- [The data]

-- ==== Sys2Proof/Machine/Memory.lean ====
section
/-! DEFINITION. A word-addressed memory as plain data (spec/20_memory.md R71, R72): a list of (address, word) pairs in one
canonical form, addresses strictly rising and no word equal to what an unlisted address reads as. The machine's unit of
storage is the 16-bit word; it has no byte (R72, N1; log 1). -/

namespace Sys2Proof.Machine

/-- One 16-bit word at an address (R71). -/
abbrev Cell := Nat × Word

/-- A memory: the words that differ from `unlisted`, by rising address. -/
abbrev Memory := List Cell

/-- What an unlisted address reads as. The spec gives no contents at reset (R251, N11): DESIGN CHOICE, unsafe (log 2). Every
contents of a memory can be listed, so a statement about all states does not rest on it. -/
def unlisted : Word := 0

/-- The word at an address. -/
def Memory.read : Memory → Nat → Word
  | [], _ => unlisted
  | c :: m, a => if c.1 = a then c.2 else Memory.read m a

/-- Puts a cell before the first cell of a higher address. -/
def Memory.insert (c : Cell) : Memory → Memory
  | [] => [c]
  | x :: m => if c.1 < x.1 then c :: x :: m else x :: Memory.insert c m

/-- Takes every cell at an address away. -/
def Memory.erase : Memory → Nat → Memory
  | [], _ => []
  | c :: m, a => if c.1 = a then Memory.erase m a else c :: Memory.erase m a

/-- Stores a word, keeping the canonical form. -/
def Memory.write (m : Memory) (a : Nat) (v : Word) : Memory :=
  if v = unlisted then m.erase a else (m.erase a).insert (a, v)

/-- Stores several words, one after another. -/
def Memory.writeAll (m : Memory) : List (Word × Word) → Memory
  | [] => m
  | p :: ps => Memory.writeAll (m.write p.1.toNat p.2) ps

/-- The canonical form, for a memory of `size` words. -/
abbrev Memory.wf (size : Nat) (m : Memory) : Prop :=
  m.Pairwise (fun c d => c.1 < d.1) ∧ ∀ c ∈ m, c.1 < size ∧ c.2 ≠ unlisted

end Sys2Proof.Machine
end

- [Work order] Your answer should consist solely of the lines above from the line with "rising address. -/" to the line with "higher address. -/", both included, reproduced exactly.

- [Written reply]
/-- A memory: the words that differ from `unlisted`, by rising address. -/
abbrev Memory := List Cell

/-- What an unlisted address reads as. The spec gives no contents at reset (R251, N11): DESIGN CHOICE, unsafe (log 2). Every
contents of a memory can be listed, so a statement about all states does not rest on it. -/
def unlisted : Word := 0

/-- The word at an address. -/
def Memory.read : Memory → Nat → Word
  | [], _ => unlisted
  | c :: m, a => if c.1 = a then c.2 else Memory.read m a

/-- Puts a cell before the first cell of a higher address. -/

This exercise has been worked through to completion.